Vorosheva estimated around 2,500 were held captive there, with the total at times rising to 3,500 to 4,000.

"We were frequently called Nazis and terrorists," she told The Guardian. "One of the women in my cell was an Azovstal medic. She was pregnant. I asked if I could give her my food ration. I was told, 'No, she's a killer.' The only question they ever asked me was, 'Do you know any Azov soldiers?'"

Vorosheva said women were not tortured by Russians, but the conditions of the prison were no better otherwise, saying the meager rations were "fit for pigs" and the toilets and prison cells were overflowing.

"It was tough," she said. "People were crying, worried about their kids and families.

"They blamed us for the fact that their lives were terrible. It was like an alcoholic who says he drinks vodka because his wife is no good.

"The philosophy is: 'Everything is horrible for us, so everything should be horrible for you.' It's all very communist."

Ukrainian President Volodymyr Zelenskyy called the prison explosion "a deliberate Russian war crime and a deliberate mass murder of Ukrainian prisoners of war."

Vorosheva called her July 4 release a "miracle."

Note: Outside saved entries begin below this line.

-- ==== Sys2Proof/Machine/State.lean ====
section
/-! DEFINITION. The state of the model. CITB8 itself holds no architectural state: its own state type is `Unit`
(`spec/10_state.md` R13). The other fields are not the block's: they are what stands on the wires of its ports, how far
each datapath has settled, and the model's own bookkeeping. -/

namespace Sys2Proof.Machine

/-- The architectural state of CITB8: none (R13, R22, R24). -/
abbrev BlockState := Unit

/-- How far a datapath has come since its input last changed (R92, R95). DESIGN CHOICE, safe (log 3). -/
inductive Phase where
  /-- The host has not driven the input since power-up (R92). -/
  | undriven
  /-- The input has changed and `T_SETTLE` has not passed: the outputs are any value (R95). -/
  | changing
  /-- `T_SETTLE` has passed: the outputs are the function of the input (R18). -/
  | settled
  deriving DecidableEq, Repr

/-- The encoder's internal signals (R19), and PACK's result. A signal exists only inside an evaluation: it is `none` where
no stage of an evaluation under way has written it. DESIGN CHOICE, safe (log 10). -/
structure EncSignals where
  /-- Leading-one index (R54). -/
  i : Option (BitVec 5)
  /-- The window (R55). -/
  w : Option (BitVec 6)
  /-- The round bit (R56). -/
  r : Option (BitVec 1)
  /-- The rounded window (R56). -/
  wr : Option (BitVec 7)
  /-- The carry (R57). -/
  c : Option (BitVec 1)
  /-- The renormalized index (R57). -/
  ir : Option (BitVec 5)
  /-- The exponent field before packing (R58, R61). -/
  shift : Option Nibble
  /-- The mantissa field before packing (R58, R61). -/
  mantissa : Option Nibble
  /-- PACK's result `byte` (R51). -/
  packed : Option Byte
  deriving DecidableEq, Repr

/-- The decoder's internal signals (R20). DESIGN CHOICE, safe (log 10). -/
structure DecSignals where
  /-- The shift field (R52). -/
  s : Option Nibble
  /-- The mantissa field (R52). -/
  m : Option Nibble
  deriving DecidableEq, Repr

/-- No evaluation of ENCODE is under way: no signal exists (R19). -/
def EncSignals.absent : EncSignals := ⟨none, none, none, none, none, none, none, none, none⟩

/-- No evaluation of DECODE is under way. -/
def DecSignals.absent : DecSignals := ⟨none, none⟩

/-- The encoder's ports (R15) and the model's own record of them. -/
structure EncoderSide where
  /-- `ENC_VALUE`, driven by the host (R15). -/
  value : EncValue
  /-- The encoder's phase (R92, R95). -/
  phase : Phase
  /-- `ENC_BYTE` (R15). -/
  byte : Byte
  /-- `ENC_EXACT`, `true` for 1 (R15, R21). -/
  exact : Bool
  /-- The signals of an evaluation under way (R19). -/
  sig : EncSignals
  /-- How many free values the encoder has drawn. DESIGN CHOICE, safe (log 4). -/
  draws : Nat
  deriving DecidableEq, Repr

/-- The decoder's ports (R16) and the model's own record of them. -/
structure DecoderSide where
  /-- `DEC_BYTE`, driven by the host (R16). -/
  byte : Byte
  /-- The decoder's phase (R92, R95). -/
  phase : Phase
  /-- `DEC_VALUE` (R16). -/
  value : DecValue
  /-- The signals of an evaluation under way (R20). -/
  sig : DecSignals
  /-- How many free values the decoder has drawn. DESIGN CHOICE, safe (log 4). -/
  draws : Nat
  deriving DecidableEq, Repr

/-- The block, which holds nothing, and its two sides, which share nothing (R13, R14). -/
structure State where
  /-- The block's own state (R13). -/
  block : BlockState
  /-- The number of this block in a row of them (R88); read only to tell the free values of two blocks apart.
  DESIGN CHOICE, unsafe (log 19). -/
  serial : Nat
  /-- The encoder's side. -/
  enc : EncoderSide
  /-- The decoder's side. -/
  dec : DecoderSide
  deriving DecidableEq, Repr

/-- Why the machine stops with a fault: never. CITB8 raises no exception and no input faults (R78, R79, R80), so the
type has no constructor. -/
inductive Fault where
  deriving DecidableEq, Repr

/-- Why an operation is refused. No input of either operation is refused (R80). -/
inductive Refusal where
  /-- Raised by no arm: an operation of the table that has no meaning yet. Safe: the model stops where the hardware
  goes on. -/
  | notModelled (mnemonic : String)
  deriving DecidableEq, Repr

/-- A one-bit free value as a flag. -/
def freeFlag (source : Config.FreeSource) (serial draws : Nat) : Bool :=
  (Config.freeBits 1 source serial draws).getLsbD 0

/-- The block numbered `serial` after power-up (R26, R91 to R93): no input driven, every output unspecified, no signal.
DESIGN CHOICE, unsafe (log 5): the undriven inputs read 0 and each count of draws is 1.
An output keeps its free value until its own input is first driven or evaluated. DESIGN CHOICE, unsafe (log 20). -/
def State.powerUp (serial : Nat) : State where
  block := ()
  serial := serial
  enc :=
    { value := 0, phase := .undriven
      byte := Config.freeBits 8 .encByte serial 0, exact := freeFlag .encExact serial 0
      sig := .absent, draws := 1 }
  dec :=
    { byte := 0, phase := .undriven
      value := Config.freeBits Config.wOut .decValue serial 0
      sig := .absent, draws := 1 }

/-- The machine right after reset: the block numbered 0 after power-up (R91, R93). DESIGN CHOICE, unsafe (log 5,
log 19). -/
def State.reset : State := State.powerUp 0

end Sys2Proof.Machine
end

"The guards read out the names of those who were going to be freed," she said. "Everyone listened in silence. My heart leaped when I heard my name. I packed my things but didn't celebrate. There were cases where people were on the list, got out, then came back.

"The people who run the camp represent the worst aspects of the Soviet Union. They could only behave well if they thought nobody was looking."